I have four two shooters (Derby Doubles). I like the versality of the two shooters. I can arrange in any configeration that I want:four singles for two dogs, two doubles for four dogs, quad for two dogs, triple and diversion for two dogs, without having to reload.

My experience has been similiar to others, servos and batteries. Some maintenance required. Every two weeks: charge, tightened all bolts and screws, silicon spray triggers and firing pin, grease on barrel rings.

I have had good service.


----------



## J. Walker (Feb 21, 2009)

If you get them used, just be aware that there may be an issue with the Smart bumpers. I'm going through that right now. I have two units that were used. The second one is the more current unit as it has the advanced sound. I bought a couple of the Smart bumpers as one of the old foam bumpers literally blew apart. When they arrived, the second unit was down due to a bad battery so I could only use unit #1. The bumpers fit fine but one of them literally started coming apart on just the second launch as the metal base separated from the bumper. I got the battery in #2 replaced soon thereafter but as soon as I did, a servo and the battery went out in the #1 unit. Imagine my surprise when I found the Smart bumpers did not even come close to fitting the #2 unit. They made it about 1/4" onto the barrel before getting stuck, not even down to the o-ring. I don't mean a little resistance, I mean stuck as in I had to use a hammer to tap it off from below to keep from pulling the bumper completely off the internal metal tube. The old, foam bumpers fit onto either unit without a problem. Apparently, there was a short period of time in which the barrels on the units were made a slightly different size. The Smart bumpers were not made to accommodate for this difference. I contacted Gary at Bumper Boy who told me that instead of ordering them online, I should have called so they could get to me the correct bumpers.  You'd think this kind of information would have been indicated on their web site but it wasn't. I've now been waiting since 12/21 on bumpers that will work on either unit because they didn't even have the right ones in stock. It's just something to be aware of if you get used units.


----------



## John Lash (Sep 19, 2006)

I've had them for years. No problems...

I have 4- 2 shooters. Very flexible to set up. You can do a quad with 2 at a station, or you can set all 4 at one station and throw 8. We usually have a group when we train and just put the BBs at the long station.
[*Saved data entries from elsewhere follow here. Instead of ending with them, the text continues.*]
/-- Bays of a Volume that are free for a command: none of another gang's reservations (14 R400, R406). -/
def freeBays (s : State) (h id : Nat) : List Nat :=
  (availableBays s h).filter (fun b => bayIdle s b && !s.work.cmds.any (fun c => c.1 != id && Tbl.has c.2.gangBays b))

/-! Which tile runs next (14 R400, R402 to R404). -/

/-- A command's image header. -/
def cmdHeader (s : State) (c : Cmd) : Option (BitVec 2048) := (cmdImage s c).map (·.2)
/-- Whether a command's image carries accumulators. -/
def cmdCarry (s : State) (c : Cmd) : Bool := ((cmdHeader s c).map Img.carry).getD false

/-- Tiles of a context that are placed. -/
def ctxTiles (s : State) (key : Nat) : List (Nat × Tile) :=
  s.work.tiles.filter (fun t => ((Tbl.find s.work.cmds t.2.cmd).map (·.ctx)) == some key)

/-- Whether a command has placed a tile. -/
def cmdStarted (c : Cmd) : Bool := c.nextTile != 0 || !c.gangBays.isEmpty

/-- Whether a chain tile's predecessor has completed (14 R404). -/
def chainReady (c : Cmd) (maxBays i : Nat) : Bool := i < maxBays || c.doneTiles.contains (i - maxBays)

/-- The save slot that a tile takes: its chain's, or the lowest free one (14 R403, R404). -/
def slotFor (s : State) (key : Nat) (x : Ctx) (carry : Bool) (i : Nat) : Option Nat :=
  let used := (ctxTiles s key).map (fun t => t.2.slot)
  if carry then (if used.contains (i % x.maxBays) then none else some (i % x.maxBays))
  else (List.range x.maxBays).find? (fun j => !used.contains j)

/-- Whether placement on a Volume is stopped by its pre-emption now (14 R416). -/
def volStopped (s : State) (h : Nat) : Bool :=
  match Tbl.find s.vols.preempts h with
  | some p => decide (p.at_ ≤ s.now) && (p.resume == 0 || decide (s.now < p.resume))
  | none => false

/-- Whether a command may be given a tile: a DISPATCH in placement, its context able to run it, none of its tiles failed (13 R372, R380, 14 R400, R404). -/
def cmdMay (s : State) (id : Nat) (c : Cmd) : Bool :=
  match Tbl.find s.work.ctxs c.ctx with
  | none => false
  | some x =>
    let q := Tbl.find s.work.queues c.queue
    let pt := s.part (ctxPart c.ctx)
    let other := s.work.cmds.any (fun d => d.1 != id && d.2.ctx == c.ctx && d.2.opcode == 1 && cmdStarted d.2 && (cmdCarry s d.2 || cmdCarry s c))
    c.opcode == 1 && c.phase == .running && c.bad.isNone && (x.state == .runnable || (x.state == .faulted && cmdStarted c && x.saveOk))
      && !((q.map (·.destroyAt.isSome)).getD false) && !pt.quiesced && !pt.resetting && !other
      && (match nextIndex c with
        | some i => !cmdCarry s c || chainReady c x.maxBays i
        | none => false)

/-- Whether a context has room for one more placed tile, and a slot for it. -/
def ctxRoom (s : State) (c : Cmd) : Bool :=
  match Tbl.find s.work.ctxs c.ctx, nextIndex c with
  | some x, some i => decide ((ctxTiles s c.ctx).length < x.maxBays) && (slotFor s c.ctx x (cmdCarry s c) i).isSome
  | _, _ => false

/-- The commands that wait for a Bay of a Volume, by context and then in release order. -/
def waitingCmds (s : State) (h : Nat) : List (Nat × Cmd) := s.work.cmds.filter (fun c => c.2.volume == h && cmdMay s c.1 c.2)

/-- The command with the lowest release number. -/
def firstReleased (cs : List (Nat × Cmd)) : Option (Nat × Cmd) :=
  cs.foldl (fun best c => match best with
    | some b => if c.2.relOrder < b.2.relOrder then some c else some b
    | none => some c) none

/-- Tiles that a gang starts together: those that were killed together, or all of them (14 R406). -/
def gangTiles (c : Cmd) : List Nat :=
  let back := c.urgent.foldl NSet.ins c.unplaced
  back ++ (List.range (c.tileCount - c.nextTile)).map (· + c.nextTile)

/-- The command served next on a Volume: one with a replay that goes ahead of every other tile, else the first released of the next context
in turn; a context for which no slot can be had now is passed over (13 R368, 14 R400, 18 R505). -/
def pickCmd (s : State) (h : Nat) : Option (Nat × Cmd) :=
  let fits := fun (c : Cmd) => decide ((gangTiles c).length ≤ ((Tbl.find s.work.ctxs c.ctx).map (·.maxBays)).getD 0)
  let cs := (waitingCmds s h).filter (fun c => canReside s c.2.ctx && (if c.2.gang then fits c.2 else ctxRoom s c.2))
  match firstReleased (cs.filter (fun c => !c.2.urgent.isEmpty)) with
  | some c => some c
  | none =>
    let last := Tbl.find s.work.lastServed h
    let after := cs.filter (fun c => match last with | some k => decide (k < c.2.ctx) | none => true)
    let turn := if after.isEmpty then cs else after
    match turn.foldl (fun (m : Option Nat) c => match m with | some k => some (min k c.2.ctx) | none => some c.2.ctx) none with
    | none => none
    | some k => firstReleased (cs.filter (fun c => c.2.ctx == k))

/-! Choosing a Bay (14 R405). -/

/-- The stack and weight of each object of a command in the direct view. -/
def objWeights (s : State) (c : Cmd) : List (Nat × Nat) :=
  c.objs.filterMap (fun h => (findObj s (ctxPart c.ctx) h).bind (fun o =>
    if o.2.interleaved then none else some (o.2.base / 2 ^ 33 / 16, min 512 (o.2.bytes / 0x200000))))

/-- The stack of the HOME of the leaf that maps the first byte of a save slot (14 R405 step 2). -/
def slotStack (s : State) (key : Nat) (x : Ctx) (slot : Nat) : Option Nat :=
  match walkPages s key x.root 0 [(slotVa x slot, 1)] with
  | .ok _ (e :: _) => if leafRemote e.leaf then none else some (leafHome e.leaf / 16)
  | _ => none

/-- The cost of a Bay. -/
def bayCost (s : State) (ws : List (Nat × Nat)) (b : Nat) : Nat := ws.foldl (fun n w => n + w.2 * bayHops s b w.1) 0

/-- The Bay chosen among free ones: the chain's last Bay, then the lowest cost, then fewer hops to the Spine node, then the lower number. -/
def chooseBay (s : State) (c : Cmd) (x : Ctx) (carry : Bool) (i slot : Nat) (free : List Nat) : Option Nat :=
  let chain := carry && decide (x.maxBays ≤ i)
  let prev := if chain then (Tbl.find c.ranOn (i - x.maxBays)).filter (fun b => free.contains b) else none
  match prev with
  | some b => some b
  | none =>
    let ws := objWeights s c ++ (if chain then (match slotStack s c.ctx x slot with | some k => [(k, 1)] | none => []) else [])
    free.foldl (fun (best : Option Nat) b => match best with
      | none => some b
      | some a =>
        let ca := bayCost s ws a
        let cb := bayCost s ws b
        if cb < ca || (cb == ca && baySpineHops s b < baySpineHops s a) then some b else some a) none

/-! Placing (14 R403 to R407). -/

/-- A tile placed on a Bay, and RUN sent to its runtime, which must answer within 100 µs (14 R407, 18 R504). -/
def sendRun (s : State) (id : Nat) (c : Cmd) (x : Ctx) (epoch i slot b startAt : Nat) : State :=
  let carry := cmdCarry s c
  let t : Tile := { cmd := id, index := i, bay := b, slot, epoch, restore := carry && decide (x.maxBays ≤ i), startAt
                    answerBy := some (s.now + 100 * us), suspect := Tbl.has c.suspects i, hang := Tbl.find c.suspects i }
  let n := s.work.nextTile
  let s := s.modWork (fun w => { w with tiles := Tbl.put w.tiles n t, nextTile := n + 1, lastServed := Tbl.put w.lastServed c.volume c.ctx })
  let s := modCmd s id (fun c => { c with nextTile := max c.nextTile (i + 1), urgent := NSet.rem c.urgent i, unplaced := NSet.rem c.unplaced i })
  let s := if t.suspect then s.modSeq (fun q => { q with suspectReplays := min 65535 (q.suspectReplays + 1) }) else s
  s.modBay b (fun y => { y with nextTile := n, inbox := y.inbox ++ [(0, n)] })

/-- One more Bay reserved for a gang (14 R406). -/
def reserveBay (s : State) (id : Nat) (c : Cmd) (b : Nat) : State :=
  (modCmd s id (fun c => { c with gangBays := Tbl.put c.gangBays b s.now })).modWork (fun w => { w with lastServed := Tbl.put w.lastServed c.volume c.ctx })

/-- A gang that holds the Bays it needs, and whose context has room for its tiles: RUN goes to each Bay with one START_AT, and the
reservations are charged to its job (14 R406, R417). -/
def launchGang (s : State) (id : Nat) (c : Cmd) (x : Ctx) (epoch : Nat) : State :=
  let ts := gangTiles c
  if c.gangBays.length < ts.length || (ctxTiles s c.ctx).length + ts.length > x.maxBays then s
  else
    let at_ := s.now + 10 * us
    let s := charge s c.job c.ctx { bayNs := c.gangBays.foldl (fun n g => n + (s.now - g.2)) 0 }
    let s := (ts.zip (c.gangBays.map (·.1))).foldl (fun s q =>
      match Tbl.find s.work.cmds id with
      | some c => match slotFor s c.ctx x (cmdCarry s c) q.1 with
        | some j => sendRun s id c x epoch q.1 j q.2 at_
        | none => s
      | none => s) s
    modCmd s id (fun c => { c with gangBays := [], gangStart := some at_ })

/-- The Bays that a tile may go to: a suspect's replay keeps off the Bay that hung while another is available (18 R505). -/
def suspectBays (s : State) (c : Cmd) (i : Nat) (free : List Nat) : List Nat :=
  match Tbl.find c.suspects i with
  | some g => if (availableBays s c.volume).any (fun b => b != g.bay) then free.filter (fun b => b != g.bay) else free
  | none => free

/-- The next tile of a Volume placed on the Bay that placement chooses (14 R400, R405). -/
def placeNext (s : State) (h : Nat) : State :=
  match pickCmd s h, volumeHere s h with
  | some (id, c), some (_, epoch) =>
    match readyCtx s c.ctx with
    | (s, false) => s
    | (s, true) => match Tbl.find s.work.ctxs c.ctx, nextIndex c with
      | some x, some i =>
        let carry := cmdCarry s c
        if c.gang then
          let s := if c.gangBays.length ≥ (gangTiles c).length then s
            else match chooseBay s c x carry i 0 ((freeBays s h id).filter (fun b => !Tbl.has c.gangBays b)) with
              | some b => reserveBay s id c b
              | none => s
          match Tbl.find s.work.cmds id with
          | some c => launchGang s id c x epoch
          | none => s
        else match slotFor s c.ctx x carry i with
          | none => s
          | some slot => match chooseBay s c x carry i slot (suspectBays s c i (freeBays s h id)) with
            | some b => sendRun s id c x epoch i slot b 0
            | none => s
      | _, _ => s
  | _, _ => s

/-- TILE_PLACE: a Bay of a Volume is free, and the next tile is placed (14 R400, R405). -/
def execTilePlace (handle : Word) (bay : BayNo) (s : State) : Out :=
  let h := handle.toNat
  if !(availableBays s h).contains bay.val || !bayIdle s bay || volStopped s h then .next s else .next (placeNext s h)

end Sys2Proof.Machine
end

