/-- A holder goes on: its port's group, or its command's admission, is presented again. -/
def resumeHolder (s : State) (w : Waiter) : State :=
  if w.req < 224 then s.modMover (w.req - 192) w.port moverResume
  else s.modShelver (w.req - 224) (fun x => { x with heldOn := Tbl.del x.heldOn w.port })

/-- The cause that a record's status stands for (09 R260). -/
def statusCause (st : Nat) : Nat := if st == Status.translationFault.code then 1 else if st == Status.permission.code then 4 else 5

/-- A record's holders ended with a cause, and the record gone. -/
def failHolders (s : State) (key : Nat) (r : FaultRec) (cause seq : Nat) : State :=
  let s := s.modWork (fun w => { w with faultRecs := Tbl.del w.faultRecs (key * 65536 + r.seq) })
  r.waiters.foldl (fun s w => failWaiter s (holderOfRec w r.access r.va) cause seq) s

/-- What a record comes to once the page has been walked again (09 R261). -/
def retryRecord (s : State) (key : Nat) (r : FaultRec) : MbRes :=
  let fail := fun (s : State) (cause level : Nat) =>
    let st := causeStatus cause
    let ws := r.waiters.map (fun w => holderOfRec w r.access r.va)
    let (s, seq) := writeFault s key { kind := 1, status := st, body := translationBody s key r.va cause r.access level st ws }
    mbOk (failHolders s key r cause seq)
  match keyRoot s key with
  | none => mbFail s .staleHandle 3
  | some root => match walkFrom s (ctxPart key) false r.va root 3 with
    | .wait s => .going s 0
    | .fail s cause level => fail s cause level
    | .leaf s l level =>
      match sealPages s l with
      | (s, false) => .going s 0
      | (s, true) =>
        let s := installEntry s (entryOf s key r.va l)
        if !leafPermits l r.access then fail s 4 level
        else
          let s := s.modWork (fun w => { w with faultRecs := Tbl.del w.faultRecs (key * 65536 + r.seq) })
          mbOk (r.waiters.foldl (fun s w => resumeHolder s (holderOfRec w r.access r.va)) s)

/-- FAULT_RETRY or FAULT_ABORT on a record that holders wait on; a record that has none fails with ABORTED. -/
def faultAnswer (s : State) (slot : MbSlot) (opcode : Nat) (body : State → Nat → FaultRec → MbRes) : State :=
  let p := partOfFn slot
  let go := fun (first : Bool) (s : State) (c : MbCmd) => match liveCtx s p (c.f 0x10 0 32) with
    | none => mbFail s .staleHandle 3
    | some (key, _) => match Tbl.find s.work.faultRecs (key * 65536 + c.f 0x18 0 16) with
      | none => mbFail s .aborted 0x10
      | some r => body (if first then endHolds s r else s) key r
  mbCommand s slot opcode (fun _ => true)
    (fun s c => { fields := [(0x10, 0, 32), (0x18, 0, 16)], permitted := isPartFn slot, handles := (liveCtx s p (c.f 0x10 0 32)).isSome }) (go true) (go false)

/-- FAULT_RETRY: the page is walked again, and every holder resumes or fails on the new result (09 R261). -/
def execFaultRetry (slot : MbSlot) (s : State) : Out := .next (faultAnswer s slot 0x25 retryRecord)

/-- FAULT_ABORT: every holder ends with the record's STATUS (09 R261). -/
def execFaultAbort (slot : MbSlot) (s : State) : Out :=
  .next (faultAnswer s slot 0x26 (fun s key r => mbOk (failHolders s key r (statusCause r.status) r.seq)))

/-! Destruction (13 R395, R396). -/

/-- A tile of work that is being destroyed told to stop; a suspect's replay is killed (13 R395, 18 R521). -/
def stopTile (s : State) (id : Nat) : State :=
  match Tbl.find s.work.tiles id with
  | none => s
  | some t => if t.suspect then killTile s id else if t.killed || t.preemptAt.isSome then s else sendTile s id 1

/-- The commands that a destruction covers are stopped: those not running dropped, Shelver commands and collectives ended, tiles told to stop (13 R395). -/
def stopCmds (s : State) (pick : Nat → Cmd → Bool) : State :=
  let mine := s.work.cmds.filter (fun c => pick c.1 c.2)
  let s := (mine.filter (fun c => c.2.phase != .running)).foldl (fun s c => dropCmd s c.1) s
  let subs := mine.filterMap (fun c => c.2.shelver)
  let s := (subs.map (fun x => (x.1, x.2.1))).eraseDups.foldl (fun s q => abortQueue s q.1 q.2 (fun i _ => subs.contains (q.1, q.2, i))) s
  let s := endColls s Status.aborted.code (fun k => match Tbl.find s.work.cmds k.cmd with | some c => pick k.cmd c | none => false)
  let ids := s.work.tiles.filter (fun t => match Tbl.find s.work.cmds t.2.cmd with | some c => pick t.2.cmd c | none => false)
  ids.foldl (fun s t => stopTile s t.1) s
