-- ==== Sys2Proof/Machine/Partitions.lean ====
section
/-! DEFINITION. Partitions as a whole: the partition mode, release and scrub, quiescing, and the move to another part (10_volumes.md R273 to R275, R298 to R301, 17_security.md R488, R489). -/

namespace Sys2Proof.Machine

/-! PART_MODE (10 R273 to R275). -/

/-- The partition of each port that a PART_MODE names. -/
def mapPort (c : MbCmd) (q : Nat) : Nat := c.f (0x20 + q) 0 8

/-- Whether a port map gives every partition 24/n ports. -/
def mapOk (c : MbCmd) (n : Nat) : Bool :=
  (List.range n).all (fun p => ((List.range 24).filter (fun q => mapPort c q == p)).length == 24 / n)

/-- Records of objects that survive a change of mode: those of partitions below the new number. -/
def keepBelow {α : Type} (t : Tbl α) (n width : Nat) : Tbl α := t.filter (fun e => decide (e.1 / width < n))

/-- The work that survives: contexts of partitions that still exist, and their queues whose numbers lie in the partition's new range (10 R275). -/
def modeWork (w : Work) (n : Nat) : Work :=
  let ctxs := Tbl.mapV (keepBelow w.ctxs n 4096) (fun _ c => { c with slot := none, saveOk := false })
  let qs := (w.queues.filter (fun q => Tbl.has ctxs q.2.ctx && q.1 / (65536 / n) == ctxPart q.2.ctx))
  { w with
    ctxs, ctxGens := keepBelow w.ctxGens n 4096, queues := Tbl.mapV qs (fun _ q => { q with resident := none })
    objs := keepBelow w.objs n 65536, objGens := keepBelow w.objGens n 65536
    fences := keepBelow w.fences n (2 ^ 24), fenceGens := keepBelow w.fenceGens n (2 ^ 24)
    waits := w.waits.filter (fun x => decide (x.fence / 2 ^ 24 < n)), jobs := w.jobs.filter (fun j => Tbl.has ctxs j.2.ctx)
    faultRecs := w.faultRecs.filter (fun r => Tbl.has ctxs (r.1 / 65536)) }

/-- SHELF_OWNER masks of every stack for a mode (06 R157). -/
def ownShelves (s : State) (n : Nat) : State :=
  let masks : Tbl Nat := (List.range 16).map (fun i => (i, 2 ^ (i / (16 / n))))
  (List.range 8).foldl (fun s k => s.modStack k (fun x => { x with shelfOwner := masks })) s

/-- Functions of a mode: those that stay keep their registers, new ones are as after reset, the others are gone (15 R424). -/
def modeFns (fns : Tbl Fn) (old n : Nat) : Tbl Fn := fns.filter (fun f => f.1 == 0 || decide (f.1 ≤ min old n))

/-- Shadows and held values of the functions that stay, and of the blocks (00 R3). -/
def modeRegs (r : Regs) (last : Nat) : Regs :=
  let keep := fun (k : Nat) => decide (k < 253 * 4096) || decide (k ≥ 262 * 4096) || decide (k / 4096 ≤ 253 + last)
  { r with shadow := Tbl.keep r.shadow (fun k _ => keep k), held := Tbl.keep r.held (fun k _ => keep k) }

/-- The mode changed: owners, ways, shares, windows, ports and functions written, and the Colophon updated (10 R275). -/
def applyMode (s : State) (n : Nat) (holder : Tbl Nat) : State :=
  let old := s.mode
  let s := ownShelves s n
  let s := modCat s (fun c => { c with entries := [], locals := [], windows := [], misses := [], dlog := c.dlog.filter (fun d => decide (d.1 < n)) })
  let s := s.modMem (fun m => { m with plru := [] })
  let s := s.modFab (fun f => { f with holder })
  let s := { s with regs := modeRegs s.regs (min old n), mode := n, fns := modeFns s.fns old n, parts := s.parts.filter (fun p => decide (p.1 < n)), work := modeWork s.work n }
  let below := fun (p : Nat) => decide (p < n)
  let s := { s with sec := { s.sec with
    policies := s.sec.policies.filter (fun e => below e.1), partKeys := s.sec.partKeys.filter (fun e => below e.1)
    sealedParts := s.sec.sealedParts.filter below, kems := s.sec.kems.filter (fun e => below e.2.part) } }
  colophonChange s (2 ^ n - 1)

/-- PART_MODE: every MSC is flushed, and the mode changes when the flushes have ended (10 R273, R275). -/
def execPartMode (slot : MbSlot) (s : State) : Out :=
  let mode := fun (c : MbCmd) => c.f 0x10 0 4
  let go := fun (s : State) (c : MbCmd) (stage : Nat) =>
    if stage == 0 then
      if !maintFree s (fun _ => true) then MbRes.going s 0
      else .going ((List.range 8).foldl (fun s k => startMaint s k 4 0 0) s) 1
    else if !maintFree s (fun m => m.1 == 4) then .going s 1
    else if !([1, 2, 4, 8].contains (mode c)) then mbFail s .aborted 1
    else mbOk (applyMode s (mode c) (if c.f 0x18 0 1 == 1 then (List.range 24).map (fun q => (q, mapPort c q)) else []))
  .next (mbCommand s slot 3 (fun _ => true)
    (fun _ c => { fields := [(0x10, 0, 4), (0x18, 0, 1), (0x20, 0, 192)], range := [1, 2, 4, 8].contains (mode c), permitted := isFn0 slot })
    (fun s c =>
      if !allIdle s || !s.vols.releases.isEmpty || (c.f 0x18 0 1 == 1 && !mapOk c (mode c)) then mbFail s .aborted 0x10
      else go s c 0)
    (fun s c => go s c c.arg))

/-! PART_RELEASE (10 R298 to R300). -/

def modRelease (s : State) (p : Nat) (f : Release → Release) : State :=
  { s with vols := { s.vols with releases := Tbl.upd s.vols.releases p f } }

/-- Whether a partition's resources are bound in a Volume with more than one member (10 R298). -/
def partAbroad (s : State) (p : Nat) : Bool :=
  s.vols.vols.any (fun v => match v.2.cur with | some m => !isRouting v.1 && decide (m.members.length > 1) && mapUses s p m | none => false)

/-- The steps of SQUASH that need no answer: contexts' destruction begins, the partition's Shelver commands end, its windows go (10 R299). -/
def squashPart (s : State) (p : Nat) : State :=
  let s := modRelease s p (fun r => { r with squash := true })
  let s := (s.work.ctxs.filter (fun c => ctxPart c.1 == p)).foldl (fun s c => beginDestroy s c.1 (p + 1) 65536) s
  let s := (List.range 32).foldl (fun s sh => abortQueue s sh p (fun _ _ => true)) s
  let wins := (s.cat.windows.filter (fun w => w.2.part == p)).map (·.1)
  modCat s (fun c => { c with windows := c.windows.filter (fun w => w.2.part != p), entries := c.entries.filter (fun e => !wins.any (fun w => e.key == 2 ^ 20 + w)) })

/-- Whether the partition's work has ended: under SQUASH its contexts are destroyed; its Volumes go afterwards (10 R299, R300). -/
def releaseIdle (s : State) (p : Nat) (squash : Bool) : Bool :=
  workDone s p && shelversDone s p && outboundDone s p && !(squash && s.work.ctxs.any (fun c => ctxPart c.1 == p))

/-- The single-part Volumes that lie within a partition destroyed (10 R300). -/
def dropPartVols (s : State) (p : Nat) : State :=
  let gone := fun (v : Nat × Volume) => match v.2.cur with
    | some m => !isRouting v.1 && m.members.length == 1 && (match ownEntry s m with | some e => e.parts == 2 ^ p | none => false)
    | none => false
  { s with vols := { s.vols with vols := s.vols.vols.filter (fun v => !gone v) } }

/-- Steps 1 and 2 of the scrub: the partition's keys, its Bays, its MSC ways and its directory ways (17 R488). -/
def scrubKeys (s : State) (p : Nat) : State :=
  let n := 4096 / s.nparts
  { s with sec := { s.sec with
    keys := s.sec.keys.filter (fun k => k.1 / n != p), partKeys := Tbl.del s.sec.partKeys p, kems := s.sec.kems.filter (fun k => k.2.part != p) } }
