-- ==== Sys2Proof/Certificates/Slice0/Obligations.lean ====
section
/-! DEFINITION. The statements. Each command's own effect has its completion here: a next state, under conditions on the state and the
operands alone. -/

section

open Sys2Proof Sys2Proof.Machine

/-- The front command's step is exec of it on the state with the queue's rest. -/
def Obligations.StepRunsTheFrontCommand : Prop :=
  ∀ (c : Instr) (rest : List Instr) (s : State), s.pending = c :: rest → step s = exec c { s with pending := rest }

/-- On an empty queue a step is one tick of Datestamp: the model's choice, assumption 6 (12 R334 leaves no other event). -/
def Obligations.EmptyQueueTicks : Prop :=
  (∀ s : State, s.pending = [] → step s = .next (tick s)) ∧
  (∀ s : State, s.pwr.slew = 0 → tick s = { s with now := s.now + 1, pwr := { s.pwr with slewWait := s.pwr.slewWait - 1 } })

/-- The invariant holds at reset. -/
def Obligations.ResetKeepsInv : Prop := Inv State.reset

/-- The invariant is kept by every step. -/
def Obligations.StepKeepsInv : Prop := ∀ s t : State, Inv s → step s = .next t → Inv t

/-- The pair rules and writes of the register interface (00 R3 to R7): a _LO read latches, a _LO write is held, a _HI write takes effect
with the held half, a sequence write reaches the status, a plain write takes effect, and a posted write takes effect in order.
The model's choices in it: assumptions 1, 107, 108, 109, 110. -/
def Obligations.RegisterAccessesComplete : Prop :=
  (∀ pair v s, pairGet s pair.blk pair.off.toNat = some v →
    exec (.loReadLatch pair) s = .next (latchHi s pair.blk pair.off.toNat v) ∧
    shadowHi (latchHi s pair.blk pair.off.toNat v) pair.blk (pair.off.toNat + 4) = v / 2 ^ 32 % 2 ^ 32) ∧
  (∀ who pair v s, mayWrite s who pair.blk = true → writablePair s pair.blk pair.off.toNat = true →
    exec (.loWriteHold who pair v) s = .next (holdLo s pair.blk pair.off.toNat v) ∧
    ∀ hi, withHeld (holdLo s pair.blk pair.off.toNat v) pair.blk pair.off.toNat hi = v.toNat + hi.toNat * 2 ^ 32) ∧
  (∀ who pair v s, mayWrite s who pair.blk = true → writablePair s pair.blk pair.off.toNat = true →
    exec (.hiWriteCommit who pair v) s = .next (setPair s pair.blk pair.off.toNat (withHeld s pair.blk pair.off.toNat v))) ∧
  (∀ who reg v s, (clearable reg.blk reg.off.toNat).isSome = true →
    exec (.statusSeqClear who reg v) s = .next (writeReg s who reg.blk reg.off.toNat v)) ∧
  (∀ blk off v s, exec (.registerWrite .registrar blk off v) s = .next (writeReg s .registrar blk off.toNat v)) ∧
  (∀ s w rest, s.regs.slow = w :: rest →
    exec .slowWriteEffect s = .next (testPut { s with regs := { s.regs with slow := rest } } w.blk w.off w.v))

/-- Bank owners and the movers' rings (03 R65, R69, R71 to R73).
The model's choices in it: assumption 18. -/
def Obligations.BanksAndRingsComplete : Prop :=
  (∀ bay hi v s, exec (.bankOwnerWrite .registrar bay hi v) s = .next (writeOwners s bay hi v)) ∧
  (∀ bay bank s, ∃ t, exec (.handoverComplete bay bank) s = .next t ∧
    (t.bay bay).pending = (s.bay bay).pending &&& ~~~(BitVec.ofNat 16 (2 ^ bank.val)) ∧ (t.bay bay).owners = (s.bay bay).owners ∧
    ∀ b, b ≠ bay.val → t.bay b = s.bay b) ∧
  (∀ bay port wr s, (s.bay bay).wrapper = .open_ → ∃ t, exec (.moverWrWrite bay port wr) s = .next t ∧ (t.mover bay port).wr = wr.toNat ∧
    (t.mover bay port).rd = (s.mover bay port).rd ∧ t.mem = s.mem) ∧
  (∀ bay port s, (s.mover bay port).ttbWait = false → exec (.groupPretranslate bay port) s = .next (pretranslate s bay port)) ∧
  (∀ bay port s, (s.mover bay port).ttbWait = true → exec (.ttbEntriesFree bay port) s = .next (pretranslate s bay port)) ∧
  (∀ bay port s, (s.mover bay port).halted = true →
    ∃ t, exec (.moverResume bay port) s = .next t ∧ (t.mover bay port).halted = false ∧ (t.mover bay port).cause = 0 ∧ t.mem = s.mem) ∧
  (∀ bay port s, exec (.moverFlush bay port) s = .next (s.modMover bay port moverFlush))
With a $10 cable, less if you make it yourself you can use the BB's to trigger a winger too.

We put ducks where the bumpers will land so the dogs get a duck. Usually you can shoot the bumper longer and set it up so the dog arrives at the ducks first. We only have so many ducks so it's really no big deal to load the launchers when we rebird.

Just be sure your dog understands the BBs 
'cause there is usually a bumper on the launcher barrel if he doesn't find the one he's supposed to. I run the young dog when we are down to one bumper left.


----------



## Sean Barbey (Aug 19, 2003)

In terms of what unit to buy, use this analogy. Bumperboys are like dog trailers. Buy the one with extra holes/bumpers than what you think you need. We started out with derby doubles, it was soon realized that we should have bought four shooters. Now have two twelves, one 8, 5 fours. Except for servos,o-rings and batteries they are pretty much maintenance free. Our bumperboys have had thousands of rounds run through them. We average 1500 rounds through them every summer in Michigan at our Challenge weekends.
Hope this helps,
Sean


----------



## featherqwest (Dec 15, 2007)

How much ya want for them all. I have a laucher from SRS I bought off ebay. It has a remote control. I have to find a way to get a push button. What are the frequencies of the TRI units. 2.6 or 1.6. I will have to buy an ole spectrum analyzer to find that out.

"We need more science in the school for the young minds to keep America free"  Education is the key to a clear mind.


----------



## labluver (Apr 21, 2010)

Spend a little extra and get the 12 shooters. Extra bumpers are great for driver birds on the young dogs. Wheels are a bonus too. Have 3 older 12s with the new electronics.


----------



## radhiker (Jun 21, 2009)

I have a 4 shooter and a 2 shooter .They are great.


----------